▶ [Task to complete]:
Search the data for the string "Machine", and report each line where it is found.

▶ [Dataset entries]:
-- ==== Sys2Proof/Laws/KeptPathOps.lean ====
section
/-!
SUPPORT. What the functions of Sys2Proof/Machine/PathOps.lean keep, one lemma for each of them (Laws/Kept.lean says what).
-/

namespace Sys2Proof.Machine

set_option linter.unusedTactic false
set_option linter.unreachableTactic false
set_option linter.unusedVariables false

open Sys2Proof

variable {q : List Instr} {n : Floor}

theorem State.setPath_kept (s : State) (p : Nat) (r : PathRun) (h : Kept q n s) :
    Kept q n (State.setPath s p r) := by
  unfold State.setPath
  repeat' (first
    | with_reducible assumption
    | with_reducible intro _
    | with_reducible apply kept_ite
    | split
    | dsimp only)

theorem State.fabEvent_kept (s : State) (p input : Nat) (h : Kept q n s) :
    Kept q n (State.fabEvent s p input) := by
  unfold State.fabEvent
  repeat' (first
    | with_reducible assumption
    | with_reducible intro _
    | with_reducible apply kept_ite
    | with_reducible apply State.set_kept
    | with_reducible apply State.bump_kept
    | with_reducible apply State.log_kept
    | with_reducible apply State.flagFirst_kept
    | with_reducible apply State.setPath_kept
    | split
    | dsimp only)

theorem State.moveGain_kept (s : State) (p : Nat) (h : Kept q n s) :
    Kept q n (State.moveGain s p) := by
  unfold State.moveGain
  repeat' (first
    | with_reducible assumption
    | with_reducible intro _
    | with_reducible apply kept_ite
    | with_reducible apply State.set_kept
    | with_reducible apply State.setI_kept
    | with_reducible apply State.setPath_kept
    | split
    | dsimp only)

theorem State.moveGains_kept (s : State) (h : Kept q n s) :
    Kept q n (State.moveGains s) := by
  unfold State.moveGains
  repeat' (first
    | with_reducible assumption
    | with_reducible intro _
    | with_reducible apply kept_ite
    | with_reducible apply State.moveGain_kept
    | with_reducible apply kept_foldl
    | split
    | dsimp only)

theorem State.muteOne_kept (s : State) (p : Nat) (h : Kept q n s) :
    Kept q n (State.muteOne s p) := by
  unfold State.muteOne
  repeat' (first
    | with_reducible assumption
    | with_reducible intro _
    | with_reducible apply kept_ite
    | with_reducible apply State.set_kept
    | with_reducible apply State.disarm_kept
    | with_reducible apply State.setPath_kept
    | with_reducible apply State.moveGain_kept
    | split
    | dsimp only)

theorem State.closeGates_kept (s : State) (h : Kept q n s) :
    Kept q n (State.closeGates s) := by
  unfold State.closeGates
  repeat' (first
    | with_reducible assumption
    | with_reducible intro _
    | with_reducible apply kept_ite
    | with_reducible apply State.set_kept
    | with_reducible apply State.disarm_kept
    | with_reducible apply State.moveGain_kept
    | with_reducible apply kept_foldl
    | split
    | dsimp only)

theorem State.endHold_kept (s : State) (h : Kept q n s) :
    Kept q n (State.endHold s) := by
  unfold State.endHold
  repeat' (first
    | with_reducible assumption
    | with_reducible intro _
    | with_reducible apply kept_ite
    | with_reducible apply State.closeGates_kept
    | split
    | dsimp only)

theorem State.mutePath_kept (s : State) (p : Nat) (h : Kept q n s) :
    Kept q n (State.mutePath s p) := by
  unfold State.mutePath
  repeat' (first
    | with_reducible assumption
    | with_reducible intro _
    | with_reducible apply kept_ite
    | with_reducible apply State.muteOne_kept
    | with_reducible apply State.endHold_kept
    | split
    | dsimp only)

theorem State.mutePaths_kept (s : State) (ps : List Nat) (h : Kept q n s) :
    Kept q n (State.mutePaths s ps) := by
  unfold State.mutePaths
  repeat' (first
    | with_reducible assumption
    | with_reducible intro _
    | with_reducible apply kept_ite
    | with_reducible apply State.mutePath_kept
    | with_reducible apply kept_foldl
    | split
    | dsimp only)

theorem State.hardMute_kept (s : State) (h : Kept q n s) :
    Kept q n (State.hardMute s) := by
  unfold State.hardMute
  repeat' (first
    | with_reducible assumption
    | with_reducible intro _
    | with_reducible apply kept_ite
    | with_reducible apply State.mutePath_kept
    | with_reducible apply kept_foldl
    | split
    | dsimp only)

theorem State.startSettle_kept (s : State) (p : Nat) (h : Kept q n s) :
    Kept q n (State.startSettle s p) := by
  unfold State.startSettle
  repeat' (first
    | with_reducible assumption
    | with_reducible intro _
    | with_reducible apply kept_ite
    | with_reducible apply State.set_kept
    | with_reducible apply State.bump_kept
    | with_reducible apply State.arm_kept
    | with_reducible apply State.setPath_kept
    | with_reducible apply State.endHold_kept
    | split
    | dsimp only)

theorem State.settleAll_kept (s : State) (ps : List Nat) (h : Kept q n s) :
    Kept q n (State.settleAll s ps) := by
  unfold State.settleAll
  repeat' (first
    | with_reducible assumption
    | with_reducible intro _
    | with_reducible apply kept_ite
    | with_reducible apply State.startSettle_kept
    | with_reducible apply kept_foldl
    | split
    | dsimp only)

end Sys2Proof.Machine
end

▶ [Task solution]:
SUPPORT. What the functions of Sys2Proof/Machine/PathOps.lean keep, one lemma for each of them (Laws/Kept.lean says what).
namespace Sys2Proof.Machine
end Sys2Proof.Machine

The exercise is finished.